# Revell Rommels Rod?



## 1bluegtx (Aug 13, 2004)

Just saw on the Megahobby coming soon list that revell is planning on reissueing Tom Daniels Rommels Rod and the Tijauna Taxi!
Very cool if true

BRIAN


----------



## Auroranut (Jan 12, 2008)

Brian, from what I can gather, the molds are already out of storage!! It's great times indeed!!:woohoo:
I still wish Moebius had released the Rod as they were planning to update the tracks and skeletons. I don't know if Monogram have got TD tied down, but if not, a revised Rod in 1/16 would be cool!!
They're also reissuing Red Baron again. It'd be great if they could reissue some of the scarcer stuff instead like the Dogcatcher, Unreal Roller, Sandcrab, etc......

Chris.


----------



## buzzconroy (Jun 28, 2002)

You forgot Barris Bathtub buggy, Revell will reissue.

buzz


----------



## Auroranut (Jan 12, 2008)

Thanks Buzz. I forgot about that one!!:thumbsup: It'd be great to see the Bed Buggy again. I think that one was MPC. Can you imagine going into a hobbyshop and seeing shelves full of Tom Daniel, George Barris, Carl Casper, etc. kits? They're the ones next to the Monarch and Moebius kits.......:woohoo:

Chris.


----------



## MonsterModelMan (Dec 20, 2000)

That is GREAT news indeed! I just hope that we see this kit soon as it has been tossed around these parts for quite some time with Moebius...although, I think that Moebius would have improved it a bit! 
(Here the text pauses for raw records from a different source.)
/-- Bedrock's write of THRM.LIMITS, judged whole (R567): no field above its default or below 100 C, and WARN ≤ THROTTLE ≤ STEP_DOWN. -/
def limitsOk (w : Nat) : Bool :=
  let warn := R.THRM.LIMITS.WARN.part w
  let th := R.THRM.LIMITS.THROTTLE.part w
  let sd := R.THRM.LIMITS.STEP_DOWN.part w
  decide (100 ≤ warn) && decide (warn ≤ th) && decide (th ≤ sd) && decide (warn ≤ 135) && decide (th ≤ 140) && decide (sd ≤ 145)

/-- Whether a word at an offset is a lane's TXFIR whose taps break R366 (R385). -/
def tapsBreak (a w : Nat) : Bool :=
  let vein := decide (0x1810000 ≤ a) && decide (a < 0x1813000) && a % 0x100 == 8
  let pass := decide (0x1C10000 ≤ a) && decide (a < 0x1C11000) && a % 0x100 == 8
  (vein || pass) && !tapsOk (R.VEIN.LANE_TXFIR.PRE.part w) (R.VEIN.LANE_TXFIR.POST.part w)

/-- One field of a register write (R4, R789): a read-write field acts only where the value differs. DMA channel registers answer to
the channel's owner alone (R495). -/
def writeField (m : Mach) (p : Principal) (a w : Nat) (f : Fld) : Mach :=
  let v := f.1.part w
  let cur := m.rd f.1 f.2.1 f.2.2
  match f.1.acc with
  | .RO | .WO | .RC | .RWT => m
  | .W1C => m.wr f.1 (cur - Nat.land cur v) f.2.1 f.2.2
  | .W1S => m.wr f.1 (Nat.lor cur v) f.2.1 f.2.2
  | .RWB =>
    if v = cur then m
    else if p = .bed then (if f.1 = R.CHIM.LIMITS.CEILING then ceilHold m v else m.wr f.1 v f.2.1 f.2.2)
    else fwallDeny m p true true 31 (regMaster p) a
  | .RW => if v = cur then m else writeRW m f v

/-- Replace a part of a BAR2 slot's data area (R81). -/
def slotPut (m : Mach) (n o : Nat) (b : List Byte) : Mach :=
  let put (x : DSlot) : DSlot := { x with data := splice x.data o b }
  { m with dic := { m.dic with slots := modAt m.dic.slots n put } }

/-- REGISTER_WRITE (R3, R789): a word is written at an offset of BAR0, or of the BAR2 window from 0x1000_0000 on. -/
def registerWrite (m : Mach) (p : Principal) (a w : Nat) : Mach :=
  if !busReaches m p ∨ a % 4 ≠ 0 then m
  else if 0x2501000 ≤ a ∧ a < 0x2502000 ∧ !(dmaOwned m ((a - 0x2501000) / 0x100) p).1 then
    (dmaOwned m ((a - 0x2501000) / 0x100) p).2
  -- the MSI-X table and pending bits (R487)
  else if 0x2408000 ≤ a ∧ a < 0x2408400 then
    let k := (a - 0x2408000) / 4
    let clears : Bool := k % 4 == 3 && bit (m.msixWord k) 0 && !bit w 0
    if clears then msixUnmask (m.msixSet k w) (k / 4) else m.msixSet k w
  else if a = 0x300010 ∧ p = .bed ∧ !limitsOk w then m
  -- a BAR2 slot's registers and data area while it is busy (R81)
  else if 0x10001000 ≤ a ∧ a < 0x10011000 ∧ m.flag R.DICT.SLOT_STATUS.BUSY ((a - 0x10001000) / 0x1000) then m
  else if 0x10001000 ≤ a ∧ a < 0x10011000 ∧ 0x20 ≤ a % 0x1000 then
    slotPut m ((a - 0x10001000) / 0x1000) (a % 0x1000 - 0x20) (toLE 4 w)
  else dmaRefresh (m.each (fieldsAt a) (fun m f => writeField m p a w f))

def execRegisterWrite (p : Principal) (off word : Nat) (s : State) : Out' := onM s (fun m => registerWrite m p off word)

/-! ## The commit logic (R7, R17) -/

/-- COMMIT_LOGIC_WRITE (R7, R789): the RWT fields of a register write reach the commit logic. A field written with its present read value is
not written. -/
def commitWrite (m : Mach) (p : Principal) (a w : Nat) : Mach :=
  if !busReaches m p ∨ a % 4 ≠ 0 ∨ tapsBreak a w then m
  else
    let m' := m.each (fieldsAt a) (fun m (f : Fld) =>
      if f.1.acc = .RWT ∧ f.1.part w ≠ m.rdNew f.1 f.2.1 f.2.2 then writeRWT m f (f.1.part w) else m)
    if m'.held2 = m.held2 then m' else deferNote m'

def execCommitLogicWrite (p : Principal) (off word : Nat) (s : State) : Out' := onM s (fun m => commitWrite m p off word)

/-! ## Reads that change state -/

/-- The _LO registers outside PERF and LANT whose read latches the register after them (R30, R434, R512). -/
def loOffsets : List Nat :=
  [0x100, 0x100020, 0x100030, 0x100038, 0x2000018, 0x2A00088, 0x2D00048, 0x2D00050, 0x2E00044, 0x2600074, 0x2800050] ++
  (List.range 6).map (fun (k : Nat) => 0x800080 + 8 * k) ++
  (List.range 16).flatMap (fun (n : Nat) => [0x2501010 + 0x100 * n, 0x2501018 + 0x100 * n]) ++
  (List.range 4).flatMap (fun (n : Nat) => [0x10, 0x18, 0x20, 0x28, 0x30].map (fun (o : Nat) => 0x2701000 + o + 0x100 * n))

/-- The offsets a read of `a` latches. RTC_SEC_LO latches the two other words of the clock (R693). -/
def latchedBy (a : Nat) : List Nat :=
  if loOffsets.contains a then [a + 4] else if a = 0x2C00024 then [0x2C00028, 0x2C00020] else []

/-- The offsets answered from a latch. -/
def latchOffsets : List Nat := loOffsets.map (· + 4) ++ [0x2C00028, 0x2C00020]

/-- What a read of an offset returns: the latched _HI registers return their latch (R30, R719). -/
def busRead (m : Mach) (p : Principal) (a : Nat) : Nat :=
  let perf : Bool := 0x2B01000 ≤ a && a < 0x2B01800 && (a % 0x40 == 0x1C || a % 0x40 == 0x24)
  if perf then SMap.get 0 m.hl.perfLatch (p.bit * 2 ^ 32 + a)
  else if latchOffsets.contains a then SMap.get 0 m.latch a
  else regWord m a
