-- ==== Sys2Proof/Machine/DoseCmds.lean ====
section
/-!
DEFINITION. The luminance doses, their commits to the Vault, and the aging map (spec/17_calibration.md R588, R589;
spec/19_vault_persistent_state.md R645, R653).
-/
namespace Sys2Proof.Machine

/-- The largest dose (R588). -/
def doseMax : Nat := (2 ^ 32 - 1) * 65536 + 65535

/-- Pixels of a zone: those of its 256 x 256 square that lie on the panel (R280). -/
def zonePixels (e z : Nat) : Nat :=
  let t := tentry e
  let zw := zoneW e
  Nat.min 256 (t.w - 256 * (z % zw)) * Nat.min 256 (t.h - 256 * (z / zw))

/-- Firmware adds a frame's light to the doses (R588). Which way the fraction of a step is rounded is open. -/
def doseTick (m : Mach) : Mach :=
  if !drivesRays m.mode || !fwServes m then m
  else
    let t := tentry m.entry
    m.each (List.range (3 * gridNodes m)) (fun m k =>
      let s := m.rd R.GAL.ZONE_SUM.SUM k
      if s = 0 then m
      else
        let n := s * 64 * 65536 * t.den
        let d := zonePixels m.entry (k / 3) * t.num * 3600
        let (r, m) := if n % d = 0 then (0, m) else m.draw 2
        let v := Nat.min doseMax (SMap.get 0 m.cal.dose k + n / d + r)
        { m with cal := { m.cal with dose := SMap.put 0 m.cal.dose k v } })

/-! ## The aging map (R589) -/

/-- The aging curve in force: rows of dose in 2^-16 cd/m2 h and three efficiencies. -/
def agingCurve (m : Mach) : List (Nat × List Nat) :=
  (rowsOf 10 ((SMap.look m.dict (0x9030 * 256 + 2)).getD agingDflt)).map (fun r =>
    (fieldLE r 0 4 * 65536, [fieldLE r 4 2, fieldLE r 6 2, fieldLE r 8 2]))

/-- E_ch(D): piecewise linear between the rows around D. -/
def efficiency (c : List (Nat × List Nat)) (ch d : Nat) : Int :=
  let e (r : Nat × List Nat) : Int := (r.2.getD ch 0 : Nat)
  match (c.filter (fun r => decide (r.1 ≤ d))).getLast?, c.find? (fun r => decide (d < r.1)) with
  | some a, some b => e a + rdiv ((e b - e a) * ((d - a.1 : Nat) : Int)) ((b.1 - a.1 : Nat) : Int)
  | some a, none => e a
  | none, some b => e b
  | none, none => 0

/-- A node's gain; where its efficiency is 0 the rule gives no quotient, and the gain is free within the clamp. -/
def agingGain (m : Mach) (ref z : Int) : Nat × Mach :=
  if z = 0 then
    let (g, m) := m.draw 0x2001
    (0x2000 + g, m)
  else ((clampI (floorDiv (ref * 16384) z) 0x2000 0x4000).toNat, m)

/-- Firmware computes the aging map, writes its shadow and commits it, while Gallery runs (R584, R589). -/
def agingCompute (m : Mach) : Mach :=
  if m.dv D.aging_auto ≠ 1 ∨ !drivesRays m.mode then m
  else
    let c := agingCurve m
    let n := gridNodes m
    let dose (z ch : Nat) : Nat := SMap.get 0 m.cal.dose (3 * z + ch)
    let ref (ch : Nat) : Int := efficiency c ch (maxN ((List.range n).map (fun z => dose z ch)))
    let refs := [ref 0, ref 1, ref 2]
    let gains := (List.range n).foldl (fun (acc : List (List Byte) × Mach) z =>
      let r := (List.range 3).foldl (fun (a : List Byte × Mach) ch =>
        let g := agingGain a.2 (refs.getD ch 0) (efficiency c ch (dose z ch))
        (a.1 ++ toLE 2 g.1, g.2)) ([], acc.2)
      (r.1 :: acc.1, r.2)) ([], m)
    let m := dictRowsTo gains.2 0x1030000 8 gains.1.reverse
    let m := { m with gal := { m.gal with cnt := setAt m.gal.cnt 1 n } }
    let k := 0x5031 * 256 + 2
    let m := { m with dic := { m.dic with gen := SMap.put 0 m.dic.gen k ((SMap.get 0 m.dic.gen k + 1) % 2 ^ 32) } }
    let r := galCommit m (0x8000 + m.cal.doseGen % 0x8000)
    if r.1 = GAL_SET_BAD then r.2 else r.2.ev E.CAL.AGING

/-! ## Commits (R653) -/

/-- Firmware requests its dose records while places are free. -/
def doseFeed (m : Mach) : Mach :=
  let l := m.cal.dosePend
  let m := { m with cal := { m.cal with dosePend := [] } }
  l.foldl (fun m q =>
    if 64 ≤ m.vlt.held.length ∨ !m.cal.dosePend.isEmpty then { m with cal := { m.cal with dosePend := m.cal.dosePend ++ [q] } }
    else vaultRequest m q) m

/-- The records of a generation: its groups of 225 nodes, then DOSE_END. -/
def doseRecords (m : Mach) (g : Nat) : List VReq :=
  let rows := doseRows m m.cal.dose
  let groups := (List.range (ceilDiv rows.length 225)).map (fun k =>
    (⟨5, g * 256 + k, .bytes (joinL ((rows.drop (225 * k)).take 225)), .dose⟩ : VReq))
  let pay := toLE 2 (m.rd R.GAL.ZONE_GRID.ZW) ++ toLE 2 (m.rd R.GAL.ZONE_GRID.ZH) ++ toLE 4 (crc32c (joinL rows)) ++ toLE 8 0
  groups ++ [⟨6, g, .bytes pay, .dose⟩]

/-- A commit of the dose maps under a new generation. -/
def doseCommit (m : Mach) : Mach :=
  if !fwServes m then m
  else
    let g := (m.cal.doseGen + 1) % 2 ^ 24
    let m := { m with cal := { m.cal with doseGen := g, shown := m.cal.dose, dosePend := m.cal.dosePend ++ doseRecords m g } }
    agingCompute (doseFeed m)

/-- DOSE_COMMIT (R588, R653): every 10 minutes. -/
def execDoseCommit (s : State) : Out' := onM s doseCommit

/-- DOSE_RESET (R588): every dose is 0, and the maps are committed. -/
def doseReset (m : Mach) : Mach :=
  if !fwServes m then m else doseCommit { m with cal := { m.cal with dose := [] } }

def execDoseReset (s : State) : Out' := onM s doseReset

end Sys2Proof.Machine
end

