-- ==== Sys2Proof/Safety.lean ====
section
/-!
DEFINITION. What a run keeps safe: the DRAM contents stay in canonical form, and a fuse once programmed is never
unprogrammed (spec/18_firmware_trust_and_live_update.md R611, R615, R617).
-/
namespace Sys2Proof.Machine

open Sys2Proof

/-- A key slot keeps the hash once fused into it. -/
def slotKept (a b : Option (List Byte)) : Prop := a = none ∨ b = a

/-- What fuses may do: bits of `revoked` are only added, the locks are only closed, the counters only rise, the die keeps its identity and
a filled key slot keeps its hash. -/
structure Fuse.le (f g : Fuse) : Prop where
  dieId   : g.dieId = f.dieId
  slots   : ∀ k, slotKept (f.slots.getD k none) (g.slots.getD k none)
  revoked : ∀ k, f.revoked.testBit k = true → g.revoked.testBit k = true
  locked  : f.locked = true → g.locked = true
  closed  : f.closed = true → g.closed = true
  rollFw  : f.rollFw ≤ g.rollFw
  rollBed : f.rollBed ≤ g.rollBed

/-- CORE runs: it is out of reset and the device is not in M0 with its supplies off (R35, R744). -/
abbrev State.Runs (s : State) : Prop := s.m.mc.off = false

/-- The state with another block state: memory, fuses and the queue stay as they are. A record request of the Vault that opened with its payload in
DRAM takes it (R661). -/
def State.after (s : State) (m : Mach) : State := { s with m := settle s.mem m }

/-- The state after a command that also writes DRAM. -/
def State.afterW (s : State) (m : Mach) (w : List (Nat × List Byte)) : State :=
  { s with m := settle (applyWrites s.mem w) m, mem := applyWrites s.mem w }

/-- Every register field outside a list of fields is as before. -/
def Mach.SameBut (a b : Mach) (l : List Nat) : Prop := ∀ (r : Row) (i j : Nat), r.key i j ∉ l → b.rd r i j = a.rd r i j

/-- The block state after a packet has come in whole on link `n` and LINK_ACK has gone back (R392). -/
def Mach.took (m : Mach) (n : Nat) (p : Packet) : Mach :=
  sendAck (linkMod m n (fun l => { l with rxSeq := (l.rxSeq + 1) % 256 })) n false [p.channel, p.units]

/-- A request of an IDP v2 message, as the engine of the node named in it serves it (R84, R86). -/
def idpReq (v6 : Bool) (a pt : Nat) (hdr pay : List Byte) (auth : Bool) : Req :=
  ⟨.net, fieldLE hdr 1 1, fieldLE hdr 6 2, fieldLE hdr 8 1, 1024 * fieldLE hdr 14 2, pay, auth, if auth then fieldLE hdr 12 2 else 0,
    .udp v6 a pt hdr, 1024⟩

/-- The header of an IDP v2 message that is no v1 message, is addressed to the node that takes it in, and fits its payload (R84, R85). -/
structure IdpHead (hdr pay : List Byte) (op : Nat) : Prop where
  len     : hdr.length = 16
  version : fieldLE hdr 0 1 = 2
  opcode  : fieldLE hdr 1 1 = op
  node    : 0x8000 ≤ fieldLE hdr 4 2 ∧ bits (fieldLE hdr 4 2) 14 12 = 0
  size    : fieldLE hdr 10 2 = pay.length ∧ pay.length ≤ 1024

/-- A reply goes back where its request came from (R84, R89). -/
def Mach.answer (m : Mach) (o : Origin) (key : Option (List Byte)) (r : Rep) : Mach :=
  sendReply m o key (nodeNow m) r (tickOf m r.code)

/-- The block state after a message of session `num` has been counted and its SEQUENCE accepted (R90, R97). -/
def Mach.inSess (m : Mach) (num seq : Nat) : Mach := sessMod (idpCount m D.idp_rx) num (fun s => s.accept seq)

/-- The commands that may write DRAM: those that bring scene bytes or data in, those whose engine writes as it goes, and those that lose
what DRAM holds (R452, R454). -/
def writesDram : Instr → Bool
  | .tick | .modeTransitionComplete | .msfHeader _ | .msfSlabEntry _ | .msfTileIndex _ | .msfTilePayload _ | .msfFrameTrailer _
  | .tapCaptureDone _ | .tapForceStop _ | .sceneHead _ _ _ | .scenePayload _ _ _ | .sceneSuppl _ _ _ | .sceneEnd _ _ _
  | .dramWrite _ _ _ _ | .dramTrainingDone _ _ _ _ _ _ | .bar4Access _ _ _ | .dmaDescriptorDone _ _ _ | .dmaAbort _ _
  | .dmaForceStop _ _ | .dmaAccessTimeout _ _ | .blitJobDone | .engineAbort _ | .engineForceStop _ | .engineAccessTimeout _ _
  | .deflateJobDone _ | .vcpExport _ _ _ _ | .vcpStore _ _ | .vcpRestore _ _ _ | .dripStep _ _ | .endOfBoot
  | .installComplete _ | .pfwNFall | .hostReset _ | .lantPowerOn => true
  | _ => false

/-- The commands that may program a fuse (R611, R615, R617). -/
def writesFuse : Instr → Bool
  | .trialCommit _ | .rollbackAdvance _ _ | .keyEnrol _ _ | .keyRevoke _ _ | .enrolLock _ | .vaultRecordCommit => true
  | _ => false

/-- The commands of the supplies and pins and of the Lantern domain, which act while CORE does not run (R35, R665, R744). -/
def alwaysActs : Instr → Bool
  | .coreResetRelease | .brownout | .testReset | .lantPowerOn | .pfwNFall | .pfwNRise | .hostReset _ | .perstNRise | .lantWakePin _
  | .rtcAlarm | .supplyWake _ | .offDelayExpiry | .supplyValid | .wakeTimeout | .wakeRetry | .labelWaveformStart | .labelFrame
  | .labelWaveformEnd | .labelTempMeasure _ _ => true
  | _ => false

/-- A state whose DRAM contents are in canonical form. -/
def State.Inv (s : State) : Prop := Mem.wf s.mem = true

end Sys2Proof.Machine
end

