-- ==== Sys2Proof/Certificates/Slice0/Obligations.lean ====
section
/-!
DEFINITION. The statements for the provers. A clause about a command names a state and operands that meet conditions on them alone
and says which next state exec answers; State.after and State.afterW (Sys2Proof/Safety.lean) are the states that differ from s in the
block state, or in it and the DRAM bytes listed: fuses, queue and every other byte are as before.
-/

open Sys2Proof Sys2Proof.Machine

/-- O1. A step carries out the command at the front of the queue. For every command c and every state s whose queue is c followed by rest,
step s is exec c on s with the queue rest. That commands wait in a queue is the convention of this model (assumption log 63), no rule of
the spec. -/
def Obligations.StepRunsFrontCommand : Prop :=
  ∀ (c : Instr) (s : State) (rest : List Instr), s.pending = c :: rest → step s = exec c { s with pending := rest }

/-- O2. With no command waiting the block idles. A step on an empty queue answers the same state. This is the choice of this model (assumption
log 64), no rule of the spec: what happens in time is a command of the table. -/
def Obligations.EmptyQueueIdles : Prop :=
  ∀ s : State, s.pending = [] → step s = .next s

/-- O3. Every command of the table is carried out in every state. For every command and every state exec answers a next state, never a fault
and never a refusal, and that state differs from the old one in the block state, the DRAM contents and the fuses only: the queue is as
before. -/
def Obligations.EveryCommandAnswersNext : Prop :=
  ∀ (c : Instr) (s : State), ∃ (m : Mach) (d : Mem) (f : Fuse), exec c s = .next { s with m := m, mem := d, fuse := f }

/-- O4. Every step keeps the DRAM contents in canonical form. From every state whose DRAM list is in canonical form (addresses strictly
rising, no entry equal to what an unlisted byte reads as), a step that answers a next state answers one whose DRAM list is in canonical
form: equal contents stay equal data whatever the commands wrote. The form is the representation of this model. -/
def Obligations.StepsKeepDramForm : Prop :=
  ∀ s t : State, s.Inv → step s = .next t → t.Inv

/-- O5. A step never takes back what a fuse holds. For every step that answers a next state: the anti-rollback counters of stage 2 and of the
main image do not fall, a filled customer key slot keeps its hash, a revoked slot stays revoked, closed enrolment stays closed, and the
die keeps its identity and its key state. -/
def Obligations.FusesOnlyGrow : Prop :=
  ∀ s t : State, step s = .next t → Fuse.le s.fuse t.fuse

/-- O6. Only six commands program fuses. Every command but TRIAL_COMMIT, ROLLBACK_ADVANCE, KEY_ENROL, KEY_REVOKE, ENROL_LOCK and
VAULT_RECORD_COMMIT leaves every fuse as it was. -/
def Obligations.OtherCommandsKeepFuses : Prop :=
  ∀ (c : Instr) (s t : State), writesFuse c = false → exec c s = .next t → t.fuse = s.fuse

/-- O7. Commands that store nothing leave every byte of DRAM as it was. For every command that is not one of those that bring data into DRAM,
write as an engine goes, or lose what DRAM holds (the list writesDram), a next state reads the same byte at every DRAM address. -/
def Obligations.OtherCommandsKeepDram : Prop :=
  ∀ (c : Instr) (s t : State), writesDram c = false → exec c s = .next t → ∀ a : Nat, Mem.byte t.mem a = Mem.byte s.mem a

/-- O8. A DRAM write reaches the bytes it covers and no other. After a command whose DRAM writes are the list w, in order, every address
outside all of them reads as before; and where the last write of the list covers an address, that address reads the byte of it. -/
def Obligations.DramWriteReach : Prop :=
  (∀ (s : State) (m : Mach) (w : List (Nat × List Byte)) (a : Nat), (∀ e ∈ w, a < e.1 ∨ e.1 + e.2.length ≤ a) →
    Mem.byte (s.afterW m w).mem a = Mem.byte s.mem a) ∧
  (∀ (s : State) (m : Mach) (w : List (Nat × List Byte)) (a : Nat) (b : List Byte) (k : Nat), k < b.length →
    Mem.byte (s.afterW m (w ++ [(a, b)])).mem (a + k) = b.getD k 0)

/-- O9. While CORE does not run, only Lantern, the supplies and the pins act. In a state in which CORE is off or held in reset, every command
but those of the Lantern domain, of the supplies and of the pins leaves registers, DRAM, fuses and queue as they were, and nothing goes
out. -/
def Obligations.CommandsWhileCoreIsOff : Prop :=
  ∀ (c : Instr) (s : State), alwaysActs c = false → s.m.mc.off = true → exec c s = .next { s with m := s.m.fresh }

/-- O10. The block right after first power. At State.reset every register field reads its reset value; SYS.MODE_STATUS reads CURRENT 3,
PREVIOUS 3, PENDING 0xF, CAUSE 1, IN_TRANSITION 1 and ENTRY 0; CHIM.LIMITS reads POOL and CEILING 0x230; CORE is held; no command waits,
and the DRAM list is in canonical form. That DRAM lists nothing and the fuses are unprogrammed are choices of this model (assumption logs
10, 11). -/
def Obligations.ResetState : Prop :=
  (∀ (r : Row) (i j : Nat), State.reset.m.rd r i j = r.reset i j) ∧
  State.reset.m.rd R.SYS.MODE_STATUS.CURRENT = 3 ∧ State.reset.m.rd R.SYS.MODE_STATUS.PREVIOUS = 3 ∧
  State.reset.m.rd R.SYS.MODE_STATUS.PENDING = 0xF ∧ State.reset.m.rd R.SYS.MODE_STATUS.CAUSE = 1 ∧
  State.reset.m.rd R.SYS.MODE_STATUS.IN_TRANSITION = 1 ∧ State.reset.m.rd R.SYS.MODE_STATUS.ENTRY = 0 ∧
  State.reset.m.rd R.CHIM.LIMITS.POOL = 0x230 ∧ State.reset.m.rd R.CHIM.LIMITS.CEILING = 0x230 ∧
  ¬State.reset.Runs ∧ State.reset.pending = [] ∧ State.reset.Inv

/-- O11. SWAP reorders the bytes of each unit. SWAP codes 0 to 3 have units of 1, 2, 4 and 4 bytes; NONE leaves four input bytes as they are,
BYTES16 exchanges the bytes of each of two units, BYTES32 reverses the four bytes, HALVES32 exchanges the halves. -/
def Obligations.SwapReordersUnits : Prop :=
  ∀ b0 b1 b2 b3 : Byte,
    [swapUnit 0, swapUnit 1, swapUnit 2, swapUnit 3] = [1, 2, 4, 4] ∧
    swapBytes 0 [b0] ++ swapBytes 0 [b1] ++ swapBytes 0 [b2] ++ swapBytes 0 [b3] = [b0, b1, b2, b3] ∧
    swapBytes 1 [b0, b1] ++ swapBytes 1 [b2, b3] = [b1, b0, b3, b2] ∧
    swapBytes 2 [b0, b1, b2, b3] = [b3, b2, b1, b0] ∧
    swapBytes 3 [b0, b1, b2, b3] = [b2, b3, b0, b1]
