theorem test_wf_accepts_6 : ([
    .spanDemand [] [],
    .rasterBandEnd,
    .rasterFrameEnd,
    .echoLineCheck 0 0 0 0,
    .tapCaptureStart,
    .tapCaptureDone false,
    .tapDrain false,
    .tapForceStop false,
    .bcStatus 0 false 0 0 0 0,
    .bcLockLost 0 false 0,
    .bcTapReq 0 false 0 0 0,
    .bcEye 0 false 0 0] : List Instr).all (fun c => c.wf) = true := by decide +kernel

theorem test_wf_accepts_7 : ([
    .bcLineCrc 0 false 0 0,
    .trainingSet 0 0 0 0 false,
    .laneLost 0,
    .laneReverseSilence 0,
    .laneNoSignal 0,
    .laneEqTimeout 0,
    .laneTrained 0 false 0 0 0,
    .laneGenChange 0,
    .retrain 0,
    .laneRestore 0,
    .laneLoop 0 0,
    .hello 0 false ⟨0, 0, false, 0, 0, 0, 0, false, []⟩] : List Instr).all (fun c => c.wf) = true := by decide +kernel

theorem test_wf_accepts_8 : ([
    .helloSend,
    .helloTimeout 0,
    .elect 0 false ⟨0, 0, false, 0, 0, 0, 0, false, []⟩,
    .electionSettled,
    .leaderContactLost,
    .coordReport 0 false ⟨0, 0, false, 0, 0, 0, 0, false, []⟩,
    .coordOffset 0 false ⟨0, 0, false, 0, 0, 0, 0, false, []⟩,
    .linkState 0 false ⟨0, 0, false, 0, 0, 0, 0, false, []⟩,
    .linkStateMulticast,
    .dictReq 0 false ⟨0, 0, false, 0, 0, 0, 0, false, []⟩,
    .dictReply 0 false ⟨0, 0, false, 0, 0, 0, 0, false, []⟩,
    .notifyRelay 0 false ⟨0, 0, false, 0, 0, 0, 0, false, []⟩] : List Instr).all (fun c => c.wf) = true := by decide +kernel

theorem test_wf_accepts_9 : ([
    .sceneClaim 0 false ⟨0, 0, false, 0, 0, 0, 0, false, []⟩,
    .sceneGrant 0 false ⟨0, 0, false, 0, 0, 0, 0, false, []⟩,
    .sceneRelease 0 false ⟨0, 0, false, 0, 0, 0, 0, false, []⟩,
    .sceneClaimRevoke,
    .sceneHead 0 false ⟨0, 0, false, 0, 0, 0, 0, false, []⟩,
    .scenePayload 0 false ⟨0, 0, false, 0, 0, 0, 0, false, []⟩,
    .sceneSuppl 0 false ⟨0, 0, false, 0, 0, 0, 0, false, []⟩,
    .sceneEnd 0 false ⟨0, 0, false, 0, 0, 0, 0, false, []⟩,
    .linkAck 0 false 0 false (List.replicate 6 0),
    .linkResendTimeout 0,
    .packetLengthTimeout 0,
    .linkMask 0 false 0] : List Instr).all (fun c => c.wf) = true := by decide +kernel

theorem test_wf_accepts_10 : ([
    .timeUnit 0 false 0 0 0 0,
    .timeUnitSend 0,
    .linkDelayMeasure 0 0 0,
    .fabricMerge,
    .ptpSync 0 0 0 0 none 0 0,
    .ptpFollowUp 0 0 0 0 0,
    .ptpDelayResp 0 0 0 0 0 0,
    .ptpAnnounce 0 [] 0,
    .ptpSignaling 0 0 0 0 0,
    .ptpDelayReq 0 0 0,
    .ptpAnnounceTimeout 0 false,
    .timeUnlocked] : List Instr).all (fun c => c.wf) = true := by decide +kernel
But I'll take a re-issue from Revell at this point anyday!

MMM


----------



## Dr. Syn (May 29, 2003)

I'm stoked to see them coming back out! Been waiting a long time. I guess they decided that the "political incorrectness" of them was no longer an issue.


----------



## schmidtjv (Apr 7, 2004)

-John


----------



## Hooty (Mar 4, 2000)

Dragon Wagon! Dragon Wagon! Dragon Wagon!


----------



## The-Nightsky (May 10, 2005)

I don't do many cars....But this is a must have!!!!!


----------



## otto (Jan 1, 1970)

I didnt care to much about this one, but I'm VERY happy to see it coming out for you guys, I know its been long awaited.


----------



## F91 (Mar 3, 2002)

Ever since I saw Troys (Flukes) Rommel's Rod, had to have it!


----------



## fluke (Feb 27, 2001)

Hey! Thanks Richard! 

Hi gang! I'm still alive!

life just crazy right now. Good chance i will be living in Louisville Ky by Jan 2009....anyone live there??


----------



## F91 (Mar 3, 2002)

Tony?


----------



## fluke (Feb 27, 2001)

Other than Tony.

I may be moving there in Jan for 6 months.


----------



## Duck Fink (May 2, 2005)

Auroranut said:


> They're also reissuing Red Baron again.
> 
> Chris.


THE RED BARON!!!! Am I the only one excited about THIS ONE???!!!:thumbsup::thumbsup::thumbsup:


----------



## Trek Ace (Jul 8, 2001)

^^ No.


----------



## otto (Jan 1, 1970)

fluke said:


> Other than Tony.
> 
> I may be moving there in Jan for 6 months.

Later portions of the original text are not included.